Recovering the geomagnetic field strength in the past is key to understanding deep Earth dynamics and detecting potential geodynamo regimes throughout the history of Earth. To better constrain the predictive power of the paleomagnetic record, we propose an approach based on the analysis of the dependency between geomagnetic field strength and inclination (angle made by the horizontal with the field lines). Based on the outcomes of statistical field models, we show that these two quantities should correlate for a wide range of Earth-like magnetic fields, even with enhanced secular variation, persistent nonzonal components, and severe noise contamination. Focusing on the paleomagnetic record, we show that the correlation is not significant for the Brunhes polarity chron, what we ascribe to inadequate spatiotemporal sampling. In contrast, the correlation is significant for the 1 to 130 Ma interval, whereas it only marginally succeeds prior to 130 Ma when strict filters on both paleointensities and paleodirections are applied. As we cannot detect significant variations in the strength of the correlation over the 1 to 130 Ma interval, we conclude that the Cretaceous Normal Superchron may not be associated with enhanced dipolarity of the geodynamo.
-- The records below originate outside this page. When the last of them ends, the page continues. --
theorem only_bankCorr (s : State) (a : Nat) : OnlyChanges [.mem] s (s.bankCorr a) :=
  (((only_modBank _ _ _).both (only_memEvent _ _ _)).both (only_memFlag _ _)).both (only_modMem (s.noteCorr a) _)
theorem only_bankUnc (s : State) (a : Nat) : OnlyChanges [.mem, .reports] s (s.bankUnc a) := by
  unfold bankUnc
  exact (((only_modBank _ _ _).both (only_memEvent _ _ _)).both (only_memFlag _ _)).trans (only_report _ _ _ _ _)

theorem cells_bankCorr (s : State) (a : Nat) : (s.bankCorr a).mem.cells = s.mem.cells := rfl
theorem cells_bankUnc (s : State) (a : Nat) : (s.bankUnc a).mem.cells = s.mem.cells := rfl
theorem event_bankCorr (s : State) (a : Nat) : bit (s.bankCorr a).mem.flag 0 = true ∧ (s.bankCorr a).mem.ekind = 1 ∧
    (s.bankCorr a).mem.eaddr.toNat = a % 2 ^ 20 := by
  have hflag : bit (s.noteCorr a).mem.flag 0 = true := bit_flag_memFlag (by decide)
  exact ⟨hflag, rfl, BitVec.toNat_ofNat a 20⟩
theorem event_bankUnc (s : State) (a : Nat) : bit (s.bankUnc a).mem.flag 1 = true ∧ (s.bankUnc a).mem.ekind = 2 ∧
    ∃ r ∈ (s.bankUnc a).reports, r.mech = 0x0A ∧ r.kind = 8 := by
  unfold bankUnc
  exact ⟨bit_flag_memFlag (by decide), rfl, exists_report _ _ _ _ _⟩
theorem mem_wb_bankCorr (s : State) (a : Nat) : a ∈ (s.bankCorr a).mem.wb := by
  rw [bankCorr_eq, modMem_mem]
  dsimp only
  split
  · assumption
  · exact List.mem_append_right _ (List.mem_singleton_self a)
theorem bank_bankCorr (s : State) (a : Nat) :
    (s.bankCorr a).bank (bankOf a) = { s.bank (bankOf a) with corr := satInc (s.bank (bankOf a)).corr } := by
  have hnote : (s.bankCorr a).bank (bankOf a) = (s.noteCorr a).bank (bankOf a) := rfl
  rw [hnote, noteCorr, bank_memFlag, bank_memEvent, bank_modBank_self]
theorem bank_bankUnc (s : State) (a : Nat) :
    (s.bankUnc a).bank (bankOf a) = { s.bank (bankOf a) with unc := satInc (s.bank (bankOf a)).unc } := by
  rw [bankUnc, bank_report, bank_memFlag, bank_memEvent, bank_modBank_self]

section
variable (hst : (s.bank (bankOf a)).st = .on)
include hst

theorem bankReadWord_clean (he : cellRead 0 s.mem.errs a = 0) : s.bankReadWord a = (.ok (s.bankData a), s.markSaved a) := by
  have hm := s.unmarked_markSaved a
  rw [bankReadWord, if_neg (by simp [hst])]
  simp only [errs_of_unmarked hm, he, bankData_of_unmarked hm]
theorem bankReadWord_single (he : cellRead 0 s.mem.errs a = 1) :
    s.bankReadWord a = (.ok (s.bankData a), (s.markSaved a).bankCorr a) := by
  have hm := s.unmarked_markSaved a
  rw [bankReadWord, if_neg (by simp [hst])]
  simp only [errs_of_unmarked hm, he, bankData_of_unmarked hm]
theorem bankReadWord_double (he : cellRead 0 s.mem.errs a = 2) :
    s.bankReadWord a = (.error .memory, (s.markSaved a).bankUnc a) := by
  rw [bankReadWord, if_neg (by simp [hst])]
  simp only [errs_of_unmarked (s.unmarked_markSaved a), he]

end

theorem memRead_ok (h : s.resolve a = some p) (hw : s.bankReadWord (wordOf p) = (.ok w, t)) :
    s.memRead a size = (.ok (.ofNat 32 (w.toNat / 2 ^ (8 * (p % 4)) % 2 ^ (8 * 2 ^ size))), t) := by
  rw [memRead, h]
  dsimp only
  rw [hw]
theorem memRead_error {e : MemErr} (h : s.resolve a = some p) (hw : s.bankReadWord (wordOf p) = (.error e, t)) :
    s.memRead a size = (.error e, t) := by
  rw [memRead, h]
  dsimp only
  rw [hw]

/-- A whole clean word of a bank is read as it is stored. -/
theorem memRead_word (ha : isBankAddr a = true) (hal : a % 4 = 0) (hst : (s.bank (bankOf a)).st = .on)
    (he : cellRead 0 s.mem.errs a = 0) : s.memRead a 2 = (.ok (s.bankData a), s.markSaved a) := by
  have hw := bankReadWord_clean hst he
  rw [← wordOf_of_aligned hal] at hw
  have hwhole : BitVec.ofNat 32 ((s.bankData a).toNat / 2 ^ (8 * (a % 4)) % 2 ^ (8 * 2 ^ 2)) = s.bankData a := by
    refine BitVec.eq_of_toNat_eq ?_
    have hlt := (s.bankData a).isLt
    simp only [hal, BitVec.toNat_ofNat]
    omega
  rw [memRead_ok (resolve_bank ha) hw, wordOf_of_aligned hal, hwhole]

/-! ## Bytes stored (11 R424, R428) -/

/-- From s to t the n bytes from p become those of the word, and no other bank byte changes. -/
def Stores (p n : Nat) (w : Word) (s t : State) : Prop :=
  (∀ j, j < n → cellRead 0 t.mem.cells (p + j) = wordByte w j) ∧
  ∀ q, q < p ∨ p + n ≤ q → cellRead 0 t.mem.cells q = cellRead 0 s.mem.cells q

theorem wordByte_bankData (s : State) (a : Nat) {j : Nat} (hj : j < 4) :
    wordByte (s.bankData a) j = cellRead 0 s.mem.cells (a + j) := by
  have hl := length_cellReadList (0 : Byte) s.mem.cells a 4
  have hj' : j < (cellReadList 0 s.mem.cells a 4).length := by omega
  exact (wordByte_bytesWord hl hj').trans (getElem_cellReadList 0 s.mem.cells hj')

theorem bankData_congr (h : ∀ j, j < 4 → cellRead 0 t.mem.cells (p + j) = cellRead 0 s.mem.cells (a + j)) :
    t.bankData p = s.bankData a :=
  word_ext fun j hj => by rw [wordByte_bankData t p hj, wordByte_bankData s a hj, h j hj]

theorem Stores.bankData (h : Stores p 4 w s t) : t.bankData p = w :=
  word_ext fun j hj => (t.wordByte_bankData p hj).trans (h.1 j hj)
theorem Stores.bankData_apart (h : Stores p 4 w s t) {q : Nat} (hq : q + 4 ≤ p ∨ p + 4 ≤ q) :
    t.bankData q = s.bankData q := bankData_congr fun j hj => h.2 (q + j) (by omega)

theorem Stores.of_cells {u : State} {n : Nat} (h : Stores p n w u t) (hu : u.mem.cells = s.mem.cells) : Stores p n w s t :=
  ⟨h.1, fun q hq => (h.2 q hq).trans (congrArg (cellRead 0 · q) hu)⟩

theorem stores_bankPut (h : MemCanonical s) (a : Nat) (w : Word) : Stores a 4 w s (s.bankPut a w) := by
  have hm := cells_of_unmarked (s.unmarked_markSaved a)
  have hcells : (s.bankPut a w).mem.cells = cellWriteList 0 s.mem.cells a (wordBytes w) :=
    congrArg (cellWriteList 0 · a (wordBytes w)) hm
  have hl := length_wordBytes w
  refine ⟨fun j hj => ?_, fun q hq => ?_⟩ <;> rw [hcells]
  · have hj' : j < (wordBytes w).length := by omega
    exact (cellRead_writeList_inside h hj').trans (getElem_wordBytes hj')
  · exact cellRead_writeList_outside h (by omega)
theorem only_bankPut (s : State) (a : Nat) (w : Word) : OnlyChanges [.mem] s (s.bankPut a w) :=
  (only_of_unmarked (s.unmarked_markSaved a)).both (only_modMem _ _)

theorem getLsbD_mergeBytes (w data : Word) (o size : Nat) {i : Nat} (hi : i < 32) :
    (mergeBytes w o size data).getLsbD i =
      if 8 * o ≤ i ∧ i < 8 * o + 8 * 2 ^ size then data.getLsbD (i - 8 * o) else w.getLsbD i := by
  have hmask : ((2 ^ (8 * 2 ^ size) - 1) * 2 ^ (8 * o)).testBit i = decide (8 * o ≤ i ∧ i < 8 * o + 8 * 2 ^ size) := by
    rw [Nat.testBit_mul_two_pow, Nat.testBit_two_pow_sub_one, ← Bool.decide_and]
    exact decide_eq_decide.2 (by omega)
  have hdata : (data.toNat * 2 ^ (8 * o)).testBit i = (decide (8 * o ≤ i) && data.getLsbD (i - 8 * o)) :=
    Nat.testBit_mul_two_pow _ _ _
  simp only [mergeBytes, BitVec.getLsbD_or, BitVec.getLsbD_and, BitVec.getLsbD_not, BitVec.getLsbD_ofNat, hmask, hdata,
    decide_eq_true hi, Bool.true_and]
  split
  · next h => simp [h]
  · next h => simp [h]

/-- A merged word has the data's bytes in the place written, and the others of the word. -/
theorem wordByte_mergeBytes (w data : Word) (o size : Nat) {j : Nat} (hj : j < 4) :
    wordByte (mergeBytes w o size data) j = if o ≤ j ∧ j < o + 2 ^ size then wordByte data (j - o) else wordByte w j := by
  refine BitVec.eq_of_getLsbD_eq fun i hi => ?_
  have hin : (8 * o ≤ 8 * j + i ∧ 8 * j + i < 8 * o + 8 * 2 ^ size) ↔ (o ≤ j ∧ j < o + 2 ^ size) := by omega
  rw [getLsbD_wordByte, getLsbD_mergeBytes _ _ _ _ (by omega)]
  simp only [hin]
  split
  · next h =>
    have hoff : 8 * j + i - 8 * o = 8 * (j - o) + i := by omega
    rw [getLsbD_wordByte, hoff]
  · rw [getLsbD_wordByte]

/-- An aligned piece lies within its word. -/
theorem piece_fits (hsize : size ≤ 2) (hal : p % 2 ^ size = 0) : p % 4 + 2 ^ size ≤ 4 := by
  obtain rfl | rfl | rfl : size = 0 ∨ size = 1 ∨ size = 2 := by omega
  all_goals omega

/-- The word with the piece merged into it, put back, stores the piece alone. -/
theorem Stores.piece {data : Word} (hsize : size ≤ 2) (hal : p % 2 ^ size = 0)
    (h : Stores (wordOf p) 4 (mergeBytes (s.bankData (wordOf p)) (p % 4) size data) s t) : Stores p (2 ^ size) data s t := by
  have hfit := piece_fits hsize hal
  have hp : wordOf p + p % 4 = p := Nat.div_add_mod' p 4
  refine ⟨fun j hj => ?_, fun q hq => ?_⟩
  · have hbyte := h.1 (p % 4 + j) (by omega)
    rw [wordByte_mergeBytes _ _ _ _ (by omega), if_pos (by omega), Nat.add_sub_cancel_left, ← Nat.add_assoc, hp] at hbyte
    exact hbyte
  · by_cases hin : wordOf p ≤ q ∧ q < wordOf p + 4
    · obtain ⟨i, rfl⟩ := Nat.exists_eq_add_of_le hin.1
      have hi : i < 4 := by omega
      rw [h.1 i hi, wordByte_mergeBytes _ _ _ _ hi, if_neg (by omega), wordByte_bankData s _ hi]
    · exact h.2 q (by omega)

theorem memWrite_word (h : s.resolve a = some p) (hst : (s.bank (bankOf p)).st = .on) (w : Word) :
    s.memWrite a 2 w = (none, s.bankPut p w) := by
  rw [memWrite, h]
  dsimp only
  rw [if_neg (by simp [hst]), if_pos rfl]
theorem memWrite_part {v : Word} (h : s.resolve a = some p) (hst : (s.bank (bankOf p)).st = .on) (hsize : size ≠ 2)
    (hw : s.bankReadWord (wordOf p) = (.ok v, t)) (w : Word) :
    s.memWrite a size w = (none, t.bankPut (wordOf p) (mergeBytes v (p % 4) size w)) := by
  rw [memWrite, h]
  dsimp only
  rw [if_neg (by simp [hst]), if_neg hsize, hw]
The strong correlation obtained prior to 130 Ma when strict filters are applied indicates that the ancient field may not be on average so different from the present-day field. If long-term fluctuations nevertheless existed, detecting potential geodynamo regimes during the Precambrian is currently impeded by the sparsity of high-quality data passing strict filters in both paleointensities and paleodirections.